Autrefois, comme aujourd'hui, ce mur de clôture suivait les contours du terrain, et dans son prolongement il rencontrait la Tour du Château qui se dressait là où est la tonnelle circulaire du jardin, — puis la Tour au Lutin, élevée à l'angle Nord-Ouest de la tour Nord de la Cathédrale [Note : Une douve très large et semblable à celles qui existent encore ceignait le pied du mur occidental depuis la Tour de la Prison jusqu'à celle du Château.

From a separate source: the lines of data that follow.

-- ==== Sys2Proof/Machine/Core.lean ====
section
/-! DEFINITION. The machine as the host runs it. -/

def Sys2Proof.core : Host.Core := { State := Sys2Proof.Machine.State, Fault := Sys2Proof.Machine.Fault, Refusal := Sys2Proof.Machine.Refusal, step := Sys2Proof.Machine.step, reset := Sys2Proof.Machine.State.reset }
end

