/-- R230: a region split into two CBC.ENC commands, the second with IV set to the first's CHAIN_OUT, is
encrypted as by one command over the whole region, with the same CHAIN_OUT. -/
def Obligations.CbcEncSplits : Prop :=
  ∀ (s : State) (n m : Nat), s.fits Config.params (24 * n + 24 * m) →
    ∃ t r w : State,
      exec .cbcEnc { s with len := BitVec.ofNat 32 (24 * n) } = .next t ∧
      exec .cbcEnc { t with
        iv := t.chainOut, bufAddr := s.bufAddr + BitVec.ofNat 32 (24 * n), len := BitVec.ofNat 32 (24 * m) }
        = .next r ∧
      exec .cbcEnc { s with len := BitVec.ofNat 32 (24 * n + 24 * m) } = .next w ∧
      r.chainOut = w.chainOut ∧ ∀ o, r.byteAt Config.params o = w.byteAt Config.params o

/-- R222: no command reads CHAIN_OUT or CTR_OUT: two states that differ only there complete any command with the
same BUF, RK, KEYED, KEY registers, STATUS and operand registers; where the command writes CHAIN_OUT or CTR_OUT the two
next states agree there, and where it does not, each keeps its own. -/
def Obligations.OutputsAreNotRead : Prop :=
  ∀ (i : Instr) (s t t' : State) (c : Vector Word 6) (lo hi : Word), exec i s = .next t →
    exec i { s with chainOut := c, ctrOutLo := lo, ctrOutHi := hi } = .next t' →
    t' = { t with chainOut := t'.chainOut, ctrOutLo := t'.ctrOutLo, ctrOutHi := t'.ctrOutHi } ∧
    (i ∈ [Instr.cbcEnc, .cbcDec, .ofbXcrypt] ∧ s.regionOk Config.params → t'.chainOut = t.chainOut) ∧
    (¬(i ∈ [Instr.cbcEnc, .cbcDec, .ofbXcrypt] ∧ s.regionOk Config.params) →
      t.chainOut = s.chainOut ∧ t'.chainOut = c) ∧
    (i = .ctrXcrypt ∧ s.regionOk Config.params → t'.ctrOutLo = t.ctrOutLo ∧ t'.ctrOutHi = t.ctrOutHi) ∧
    (¬(i = .ctrXcrypt ∧ s.regionOk Config.params) →
      t.ctrOutLo = s.ctrOutLo ∧ t.ctrOutHi = s.ctrOutHi ∧ t'.ctrOutLo = lo ∧ t'.ctrOutHi = hi) ∧
    t.iv = s.iv ∧ t.nonce = s.nonce ∧ t.ctrLo = s.ctrLo ∧ t.ctrHi = s.ctrHi

/-- R42: which state each command writes, over all twelve commands and every state. -/
def Obligations.CommandFrame : Prop :=
  ∀ (i : Instr) (s t : State), exec i s = .next t →
    t = { s with
      buf := t.buf, rk := t.rk, keyed := t.keyed, key := t.key, chainOut := t.chainOut, ctrOutLo := t.ctrOutLo,
      ctrOutHi := t.ctrOutHi, busy := t.busy, done := t.done, err := t.err, errCode := t.errCode } ∧
    (i ∈ [Instr.nop, .tblchk, .keyexp, .keyclr] → t.buf = s.buf) ∧
    ((∃ cnt, i = .rfAdv cnt ∨ i = .rfRev cnt) → s.sameOutside Config.params t s.bufAddr.toNat 24) ∧
    (i ∈ modeCommands → s.sameOutside Config.params t s.bufAddr.toNat s.len.toNat) ∧
    (i ≠ .keyexp → i ≠ .keyclr → t.rk = s.rk ∧ t.keyed = s.keyed ∧ t.key = s.key) ∧
    (i ∉ [Instr.cbcEnc, .cbcDec, .ofbXcrypt] → t.chainOut = s.chainOut) ∧
    (i ≠ .ctrXcrypt → t.ctrOutLo = s.ctrOutLo ∧ t.ctrOutHi = s.ctrOutHi)

/-! ### Completion, errors and the interrupt -/

/-- R300: the unit's turn is the completion step exactly when BUSY = 1 and the unit is not held in reset (R350); it
performs the word in CMD, clears BUSY and sets DONE, and leaves CMD. That the unit has turns at which its step is not
enabled, and that such a turn changes nothing, is the model's choice (log entry 3). -/
def Obligations.CompletionStep : Prop :=
  ∀ s : State,
    (s.busy = true → s.rstLow = false → unitTurn s = completeCommand s ∧
      ∃ t, completeCommand s = .next t ∧ t.busy = false ∧ t.done = true ∧ t.cmd = s.cmd) ∧
    (s.busy = false ∨ s.rstLow = true → unitTurn s = .next s)

/-- R303: a completion that ends with ERR, begun with ERR clear, changed nothing but BUSY, DONE, ERR and ERRCODE.
(ERR is clear at every completion of a run: the invariant of `StepKeepsInvariant`.) -/
def Obligations.RejectionChangesOnlyStatus : Prop :=
  ∀ s t : State, s.err = false → completeCommand s = .next t → t.err = true →
    t = { s with err := true, errCode := t.errCode, busy := false, done := true } ∧ t.errCode ≠ 0

/-- R302: the code that a completion reports, in the order of the checks; and the words and operands that failed
are still in CMD, BUF_ADDR and LEN. -/
def Obligations.ErrorCodeOrder : Prop :=
  ∀ s : State, s.err = false → s.errCode = 0 →
    ∃ t, completeCommand s = .next t ∧ t.cmd = s.cmd ∧ t.bufAddr = s.bufAddr ∧ t.len = s.len ∧
      (t.err = true ↔ t.errCode ≠ 0) ∧
      t.errCode.toNat =
        if legal s.cmd = false then 1
        else if 0x20 ≤ opcNat s.cmd ∧ s.len.toNat % 24 ≠ 0 then 2
        else if (0x20 ≤ opcNat s.cmd ∧
            (s.bufAddr.toNat % 4 ≠ 0 ∨ Config.params.bufBytes < s.bufAddr.toNat + s.len.toNat)) ∨
          ((opcNat s.cmd = 1 ∨ opcNat s.cmd = 2) ∧
            (s.bufAddr.toNat % 4 ≠ 0 ∨ Config.params.bufBytes < s.bufAddr.toNat + 24)) then 3
        else if opcNat s.cmd = 3 ∧
          ∃ j : Fin 24, (Config.params.mul j).toNat * (minv Config.params j).toNat % 256 ≠ 1 then 4
        else 0

/-- R310: irq is IE and DONE; the W1C of bit 1 and acceptance clear it, ACCERR does not move it, and a completion
raises it when enabled, rejected or not. -/
def Obligations.InterruptLevel : Prop :=
  (∀ s : State, s.irq = true ↔ s.ie = true ∧ s.done = true) ∧
  (∀ (s : State) (d : Word), d.getLsbD 1 = true → (s.hostWrite Config.params 0x004 d).irq = false) ∧
  (∀ (s : State) (w : Word), s.busy = false → (s.hostWrite Config.params 0x000 w).irq = false) ∧
  (∀ (s t : State), completeCommand s = .next t → t.irq = s.ie) ∧
  ∀ (s : State) (b : Bool), State.irq { s with accErr := b } = s.irq

/-! ### The host bus -/

/-- R23: a write to CMD while idle accepts the word, whatever it is, and does exactly the listed writes; while
busy it is refused; a read returns the last accepted word, busy or not. -/
def Obligations.CmdWriteAccepts : Prop :=
  (∀ (s : State) (w : Word),
    (s.busy = false → s.hostWrite Config.params 0x000 w
      = { s with cmd := w, busy := true, done := false, err := false, errCode := 0 }) ∧
    (s.busy = true → s.hostWrite Config.params 0x000 w = { s with accErr := true }) ∧
    s.hostRead Config.params 0x000 = (s.cmd, s)) ∧
  State.reset.cmd = 0

/-- R24: the fields a read of STATUS returns, busy or not, and what a write to it clears. -/
def Obligations.StatusReadAndClear : Prop :=
  ∀ s : State,
    (∃ w, s.hostRead Config.params 0x004 = (w, s) ∧ w.getLsbD 0 = s.busy ∧ w.getLsbD 1 = s.done ∧
      w.getLsbD 2 = s.err ∧ w.getLsbD 3 = s.accErr ∧ w.getLsbD 4 = s.keyed ∧ w.extractLsb' 5 3 = 0 ∧
      w.extractLsb' 8 4 = s.errCode ∧ w.extractLsb' 12 20 = 0) ∧
    ∀ d : Word, s.hostWrite Config.params 0x004 d = { s with
      done := if d.getLsbD 1 then false else s.done
      err := if d.getLsbD 2 then false else s.err
      errCode := if d.getLsbD 2 then 0 else s.errCode
      accErr := if d.getLsbD 3 then false else s.accErr }

/-- R25, R27 and R28: CTRL keeps bit 0 only and can be accessed while busy; ID and PARAM read their constants and
ignore writes, busy or not. -/
def Obligations.CtrlIdParamRegisters : Prop :=
  (∀ (s : State) (d : Word),
    s.hostWrite Config.params 0x008 d = { s with ie := d.getLsbD 0 } ∧
    s.hostRead Config.params 0x008 = ((if s.ie then 1 else 0), s) ∧
    s.hostRead Config.params 0x00C = (0x0034504F, s) ∧ s.hostWrite Config.params 0x00C d = s ∧
    s.hostWrite Config.params 0x088 d = s) ∧
  State.reset.ie = false ∧
  ∀ (P : Params) (s : State), ∃ w, s.hostRead P 0x088 = (w, s) ∧ w.toNat % 256 = 24 ∧ w.toNat / 256 % 256 = 8 ∧
    w.toNat / 65536 = P.bufBytes ∧ (P.bufBytes = 3072 → w = 0x0C000818)

/-- R32: while idle a write to KEYn sets that register and nothing else, and its bytes of the master key; a read
returns 0 and has no effect; KEYEXP and KEYCLR clear all eight. -/
def Obligations.KeyRegistersWriteOnly : Prop :=
  (∀ (s : State) (n : Fin 8) (d : Word), s.busy = false →
    s.hostWrite Config.params (BitVec.ofNat 13 (0x020 + 4 * n.val)) d = { s with key := s.key.set n d } ∧
    (∀ k : Fin 4, (s.hostWrite Config.params (BitVec.ofNat 13 (0x020 + 4 * n.val)) d).masterKey[4 * n.val + k.val]
      = d.extractLsb' (8 * k.val) 8) ∧
    s.hostRead Config.params (BitVec.ofNat 13 (0x020 + 4 * n.val)) = (0, s)) ∧
  (∀ (s t : State) (i : Instr), i = .keyexp ∨ i = .keyclr → exec i s = .next t → t.key = Vector.replicate 8 0) ∧
  State.reset.key = Vector.replicate 8 0

/-- R22, R29 to R31, R33 to R36, R68 and R71: while idle, each operand register is at its own address, where a write
sets it and nothing else and a read returns it and changes nothing; CTR_OUT and CHAIN_OUT are read at theirs, and a
write there changes nothing, ACCERR included. A word written to an operand register or to a word of BUF reads back,
and a read of any other address returns what it did before. -/
def Obligations.WordsReadBack : Prop :=
  (∀ (s : State) (d : Word), s.busy = false →
    (s.hostWrite Config.params 0x010 d = { s with bufAddr := d } ∧ s.hostRead Config.params 0x010 = (s.bufAddr, s)) ∧
    (s.hostWrite Config.params 0x014 d = { s with len := d } ∧ s.hostRead Config.params 0x014 = (s.len, s)) ∧
    (s.hostWrite Config.params 0x018 d = { s with ctrLo := d } ∧ s.hostRead Config.params 0x018 = (s.ctrLo, s)) ∧
    (s.hostWrite Config.params 0x01C d = { s with ctrHi := d } ∧ s.hostRead Config.params 0x01C = (s.ctrHi, s)) ∧
    (∀ n : Fin 6, s.hostWrite Config.params (BitVec.ofNat 13 (0x040 + 4 * n.val)) d = { s with iv := s.iv.set n d } ∧
      s.hostRead Config.params (BitVec.ofNat 13 (0x040 + 4 * n.val)) = (s.iv[n], s)) ∧
    (∀ n : Fin 3,
      s.hostWrite Config.params (BitVec.ofNat 13 (0x058 + 4 * n.val)) d = { s with nonce := s.nonce.set n d } ∧
      s.hostRead Config.params (BitVec.ofNat 13 (0x058 + 4 * n.val)) = (s.nonce[n], s)) ∧
    (s.hostWrite Config.params 0x064 d = s ∧ s.hostRead Config.params 0x064 = (s.ctrOutLo, s)) ∧
    (s.hostWrite Config.params 0x068 d = s ∧ s.hostRead Config.params 0x068 = (s.ctrOutHi, s)) ∧
    ∀ n : Fin 6, s.hostWrite Config.params (BitVec.ofNat 13 (0x070 + 4 * n.val)) d = s ∧
      s.hostRead Config.params (BitVec.ofNat 13 (0x070 + 4 * n.val)) = (s.chainOut[n], s)) ∧
  ∀ (s : State) (d : Word) (a : BusAddr), s.busy = false → a.toNat % 4 = 0 →
    (0x010 ≤ a.toNat ∧ a.toNat < 0x020 ∨ 0x040 ≤ a.toNat ∧ a.toNat < 0x064 ∨
      0x1000 ≤ a.toNat ∧ a.toNat + 4 ≤ 0x1000 + Config.params.bufBytes) →
    (s.hostWrite Config.params a d).hostRead Config.params a = (d, s.hostWrite Config.params a d) ∧
    ∀ a' : BusAddr, a' ≠ a → ((s.hostWrite Config.params a d).hostRead Config.params a').1
      = (s.hostRead Config.params a').1

/-- R66: while idle, the BUF window is little-endian in both directions, and a write changes four bytes only; byte k
of what MemRead gives at `a` is BUF[a+k] (R63). -/
def Obligations.BufWindowLittleEndian : Prop :=
  ∀ (s : State) (d : Word) (o : Nat), s.busy = false → o % 4 = 0 → o + 4 ≤ Config.params.bufBytes →
    (∃ t, s.hostWrite Config.params (BitVec.ofNat 13 (0x1000 + o)) d = t ∧ t = { s with buf := t.buf } ∧
      (∀ k : Fin 4, (t.byteAt Config.params (o + k.val)).toNat = d.toNat / 2 ^ (8 * k.val) % 256) ∧
      s.sameOutside Config.params t o 4) ∧
    (∃ w, s.hostRead Config.params (BitVec.ofNat 13 (0x1000 + o)) = (w, s) ∧ w.toNat =
      (s.byteAt Config.params o).toNat + (s.byteAt Config.params (o + 1)).toNat * 2 ^ 8 +
      (s.byteAt Config.params (o + 2)).toNat * 2 ^ 16 + (s.byteAt Config.params (o + 3)).toNat * 2 ^ 24) ∧
    (∀ (a n : Nat) (k : Fin n), (s.memRead Config.params a n)[k] = s.byteAt Config.params (a + k.val)) ∧
    ∀ (a : Nat) (i : Fin 6), o = a + 4 * i.val → a + 24 ≤ Config.params.bufBytes →
      (wordsOfBlock (State.memRead Config.params (s.hostWrite Config.params (BitVec.ofNat 13 (0x1000 + o)) d) a 24))[i]
        = d

/-- R65: an access to a misaligned address, whichever it is, is refused: a read returns 0, a write does nothing,
and ACCERR is set. -/
def Obligations.MisalignedRefused : Prop :=
  ∀ (s : State) (a : BusAddr) (d : Word), a.toNat % 4 ≠ 0 →
    s.hostRead Config.params a = (0, { s with accErr := true }) ∧
    s.hostWrite Config.params a d = { s with accErr := true }

/-- R37: an access to a reserved address is refused in the same way, busy or not. -/
def Obligations.ReservedRefused : Prop :=
  ∀ (s : State) (a : BusAddr) (d : Word),
    (a.toNat = 0x06C ∨ 0x08C ≤ a.toNat ∧ a.toNat ≤ 0x0FFC ∨ 0x1000 + Config.params.bufBytes ≤ a.toNat) →
    s.hostRead Config.params a = (0, { s with accErr := true }) ∧
    s.hostWrite Config.params a d = { s with accErr := true }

Les eaux qui descendaient de la ville s'arrêtaient en cet endroit sans en pouvoir sortir, et se mêlaient aux « vidanges » que les voisins jetaient nuitamment dans le cloaque, comme on l'appelait. De ce mélange impur, il résultait un limon noir et fétide qui infectait l'air et causait des maladies dangereuses. Un arrêt du conseil du 10 juin 1762 autorisa la communauté de Dol à combler cet infect cloaque, en y jetant l'Eperon, dit de la Porte d'Embas, lequel séparait le faubourg de la Boulangerie du reste de la ville].

Entre ces deux tours, mais plus près de la seconde, vis-à-vis et à douze mètres de la grande porte de la Cathédrale, [Note : Dans le cintre qui est au-dessus de la grande porte il existait, avant la révolution de 1793, une statue de la Sainte Vierge placée derrière une vitrine. On la désignait vulgairement sous le nom de Notre-Dame de la Posterne, parce que, effectivement, elle faisait face à la Posterne. On allait en pèlerinage à cette madone pour retrouver les objets égarés] s'ouvrait la Posterne du Château, par où l'on descendait à la Lavandrie, en passant sur un pont jeté sur le fossé.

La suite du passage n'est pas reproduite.